Below are the entries; give again exactly the lines from the one mentioning "(clockChips k s).sinkOut" through the one mentioning "(applyHead s).slots = s.slots", inclusive.

● ● ● ●

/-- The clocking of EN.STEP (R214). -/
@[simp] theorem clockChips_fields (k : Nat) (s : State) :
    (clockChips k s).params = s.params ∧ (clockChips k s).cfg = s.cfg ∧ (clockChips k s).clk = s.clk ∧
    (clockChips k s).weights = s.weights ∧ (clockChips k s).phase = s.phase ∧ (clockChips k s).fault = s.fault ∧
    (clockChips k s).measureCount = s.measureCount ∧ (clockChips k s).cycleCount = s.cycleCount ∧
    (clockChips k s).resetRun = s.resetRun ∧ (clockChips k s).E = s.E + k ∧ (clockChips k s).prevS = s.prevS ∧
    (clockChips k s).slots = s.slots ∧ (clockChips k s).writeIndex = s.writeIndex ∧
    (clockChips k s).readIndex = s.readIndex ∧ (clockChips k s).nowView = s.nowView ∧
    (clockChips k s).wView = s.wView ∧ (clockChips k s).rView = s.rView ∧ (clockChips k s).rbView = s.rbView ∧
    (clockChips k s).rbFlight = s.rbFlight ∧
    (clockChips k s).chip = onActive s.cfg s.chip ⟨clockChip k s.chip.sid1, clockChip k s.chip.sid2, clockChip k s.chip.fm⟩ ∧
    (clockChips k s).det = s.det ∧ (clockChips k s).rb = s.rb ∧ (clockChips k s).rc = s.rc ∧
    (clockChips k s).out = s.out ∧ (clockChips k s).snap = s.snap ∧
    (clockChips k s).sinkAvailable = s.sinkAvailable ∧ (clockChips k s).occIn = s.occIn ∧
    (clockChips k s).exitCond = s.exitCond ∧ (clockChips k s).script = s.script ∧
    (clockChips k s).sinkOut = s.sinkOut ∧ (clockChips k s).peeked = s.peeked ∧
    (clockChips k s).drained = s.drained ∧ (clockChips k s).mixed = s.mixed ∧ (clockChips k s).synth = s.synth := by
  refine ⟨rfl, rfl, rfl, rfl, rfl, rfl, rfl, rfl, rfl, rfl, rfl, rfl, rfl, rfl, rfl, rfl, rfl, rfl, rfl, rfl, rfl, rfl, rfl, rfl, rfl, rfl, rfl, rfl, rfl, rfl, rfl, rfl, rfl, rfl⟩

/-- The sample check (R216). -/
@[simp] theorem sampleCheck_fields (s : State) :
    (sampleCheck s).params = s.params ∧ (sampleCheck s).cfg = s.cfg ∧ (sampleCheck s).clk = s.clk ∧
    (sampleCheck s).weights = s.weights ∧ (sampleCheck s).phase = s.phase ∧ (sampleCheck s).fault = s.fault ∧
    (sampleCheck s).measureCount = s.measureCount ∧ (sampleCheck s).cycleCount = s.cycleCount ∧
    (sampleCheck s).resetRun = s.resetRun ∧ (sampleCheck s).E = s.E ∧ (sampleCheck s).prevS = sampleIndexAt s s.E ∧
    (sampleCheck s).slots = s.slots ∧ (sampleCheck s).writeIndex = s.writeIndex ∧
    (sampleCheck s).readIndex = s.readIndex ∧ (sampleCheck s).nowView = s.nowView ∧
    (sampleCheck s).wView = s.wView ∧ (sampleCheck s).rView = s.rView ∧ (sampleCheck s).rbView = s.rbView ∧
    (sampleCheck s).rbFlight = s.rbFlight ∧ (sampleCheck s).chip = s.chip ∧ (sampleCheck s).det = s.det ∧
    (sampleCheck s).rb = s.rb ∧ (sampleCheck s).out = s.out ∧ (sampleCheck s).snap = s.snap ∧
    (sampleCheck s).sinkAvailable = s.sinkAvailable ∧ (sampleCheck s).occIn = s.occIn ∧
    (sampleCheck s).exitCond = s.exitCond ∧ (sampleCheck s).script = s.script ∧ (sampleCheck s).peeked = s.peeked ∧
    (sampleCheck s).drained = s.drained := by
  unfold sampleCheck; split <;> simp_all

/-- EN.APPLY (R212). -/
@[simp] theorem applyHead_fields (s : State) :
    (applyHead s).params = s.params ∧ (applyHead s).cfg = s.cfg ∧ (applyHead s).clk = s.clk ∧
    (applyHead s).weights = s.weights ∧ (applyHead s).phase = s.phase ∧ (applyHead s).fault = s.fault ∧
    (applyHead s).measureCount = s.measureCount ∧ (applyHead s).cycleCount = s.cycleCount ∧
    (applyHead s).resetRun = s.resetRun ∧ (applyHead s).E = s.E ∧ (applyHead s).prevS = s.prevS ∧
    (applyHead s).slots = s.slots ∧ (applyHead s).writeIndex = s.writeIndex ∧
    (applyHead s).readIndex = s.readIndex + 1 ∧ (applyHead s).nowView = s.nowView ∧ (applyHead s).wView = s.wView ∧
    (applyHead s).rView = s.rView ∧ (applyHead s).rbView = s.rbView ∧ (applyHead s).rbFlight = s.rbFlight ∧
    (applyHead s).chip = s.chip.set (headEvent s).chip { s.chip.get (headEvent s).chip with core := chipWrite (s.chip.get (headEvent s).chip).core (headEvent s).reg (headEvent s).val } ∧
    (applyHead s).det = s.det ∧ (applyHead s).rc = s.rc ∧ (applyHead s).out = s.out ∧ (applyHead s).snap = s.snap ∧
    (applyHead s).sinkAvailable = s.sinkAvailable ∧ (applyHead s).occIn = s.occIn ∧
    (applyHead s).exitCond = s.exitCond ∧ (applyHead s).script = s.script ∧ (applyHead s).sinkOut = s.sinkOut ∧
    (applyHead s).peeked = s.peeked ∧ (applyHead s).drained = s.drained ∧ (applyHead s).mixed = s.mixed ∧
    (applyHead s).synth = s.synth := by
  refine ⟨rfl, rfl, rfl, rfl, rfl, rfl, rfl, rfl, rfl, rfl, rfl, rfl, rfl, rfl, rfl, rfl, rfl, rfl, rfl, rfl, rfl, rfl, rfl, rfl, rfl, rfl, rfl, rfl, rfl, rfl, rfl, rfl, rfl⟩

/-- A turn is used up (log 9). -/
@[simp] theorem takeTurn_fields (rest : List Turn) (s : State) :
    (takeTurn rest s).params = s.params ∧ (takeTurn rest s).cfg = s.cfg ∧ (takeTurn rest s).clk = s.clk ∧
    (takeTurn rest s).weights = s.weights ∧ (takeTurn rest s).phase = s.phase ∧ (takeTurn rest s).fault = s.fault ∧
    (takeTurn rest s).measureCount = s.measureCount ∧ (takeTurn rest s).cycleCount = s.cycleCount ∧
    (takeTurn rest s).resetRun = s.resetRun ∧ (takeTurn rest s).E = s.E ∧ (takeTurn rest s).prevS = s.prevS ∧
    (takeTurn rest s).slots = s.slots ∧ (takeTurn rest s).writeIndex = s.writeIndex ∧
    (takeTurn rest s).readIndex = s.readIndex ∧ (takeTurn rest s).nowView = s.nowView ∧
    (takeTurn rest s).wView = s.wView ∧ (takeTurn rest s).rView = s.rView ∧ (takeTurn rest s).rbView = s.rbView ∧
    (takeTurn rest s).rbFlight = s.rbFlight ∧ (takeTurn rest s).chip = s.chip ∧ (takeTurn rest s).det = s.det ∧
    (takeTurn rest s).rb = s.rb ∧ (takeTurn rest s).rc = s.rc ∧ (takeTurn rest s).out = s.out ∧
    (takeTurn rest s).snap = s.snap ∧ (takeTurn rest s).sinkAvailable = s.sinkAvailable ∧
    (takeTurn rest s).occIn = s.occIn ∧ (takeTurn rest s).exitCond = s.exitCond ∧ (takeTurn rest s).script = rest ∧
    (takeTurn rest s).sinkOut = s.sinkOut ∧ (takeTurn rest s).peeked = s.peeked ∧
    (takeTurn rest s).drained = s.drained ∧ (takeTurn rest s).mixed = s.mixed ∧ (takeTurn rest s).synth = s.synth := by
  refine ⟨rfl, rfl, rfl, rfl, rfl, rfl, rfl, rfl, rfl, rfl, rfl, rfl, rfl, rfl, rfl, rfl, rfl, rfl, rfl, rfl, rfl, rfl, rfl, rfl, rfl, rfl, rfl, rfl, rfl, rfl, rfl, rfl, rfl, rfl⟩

● ● ● ●

**Finished exercise**:
    (clockChips k s).sinkOut = s.sinkOut ∧ (clockChips k s).peeked = s.peeked ∧
    (clockChips k s).drained = s.drained ∧ (clockChips k s).mixed = s.mixed ∧ (clockChips k s).synth = s.synth := by
  refine ⟨rfl, rfl, rfl, rfl, rfl, rfl, rfl, rfl, rfl, rfl, rfl, rfl, rfl, rfl, rfl, rfl, rfl, rfl, rfl, rfl, rfl, rfl, rfl, rfl, rfl, rfl, rfl, rfl, rfl, rfl, rfl, rfl, rfl, rfl⟩

/-- The sample check (R216). -/
@[simp] theorem sampleCheck_fields (s : State) :
    (sampleCheck s).params = s.params ∧ (sampleCheck s).cfg = s.cfg ∧ (sampleCheck s).clk = s.clk ∧
    (sampleCheck s).weights = s.weights ∧ (sampleCheck s).phase = s.phase ∧ (sampleCheck s).fault = s.fault ∧
    (sampleCheck s).measureCount = s.measureCount ∧ (sampleCheck s).cycleCount = s.cycleCount ∧
    (sampleCheck s).resetRun = s.resetRun ∧ (sampleCheck s).E = s.E ∧ (sampleCheck s).prevS = sampleIndexAt s s.E ∧
    (sampleCheck s).slots = s.slots ∧ (sampleCheck s).writeIndex = s.writeIndex ∧
    (sampleCheck s).readIndex = s.readIndex ∧ (sampleCheck s).nowView = s.nowView ∧
    (sampleCheck s).wView = s.wView ∧ (sampleCheck s).rView = s.rView ∧ (sampleCheck s).rbView = s.rbView ∧
    (sampleCheck s).rbFlight = s.rbFlight ∧ (sampleCheck s).chip = s.chip ∧ (sampleCheck s).det = s.det ∧
    (sampleCheck s).rb = s.rb ∧ (sampleCheck s).out = s.out ∧ (sampleCheck s).snap = s.snap ∧
    (sampleCheck s).sinkAvailable = s.sinkAvailable ∧ (sampleCheck s).occIn = s.occIn ∧
    (sampleCheck s).exitCond = s.exitCond ∧ (sampleCheck s).script = s.script ∧ (sampleCheck s).peeked = s.peeked ∧
    (sampleCheck s).drained = s.drained := by
  unfold sampleCheck; split <;> simp_all

/-- EN.APPLY (R212). -/
@[simp] theorem applyHead_fields (s : State) :
    (applyHead s).params = s.params ∧ (applyHead s).cfg = s.cfg ∧ (applyHead s).clk = s.clk ∧
    (applyHead s).weights = s.weights ∧ (applyHead s).phase = s.phase ∧ (applyHead s).fault = s.fault ∧
    (applyHead s).measureCount = s.measureCount ∧ (applyHead s).cycleCount = s.cycleCount ∧
    (applyHead s).resetRun = s.resetRun ∧ (applyHead s).E = s.E ∧ (applyHead s).prevS = s.prevS ∧
    (applyHead s).slots = s.slots ∧ (applyHead s).writeIndex = s.writeIndex ∧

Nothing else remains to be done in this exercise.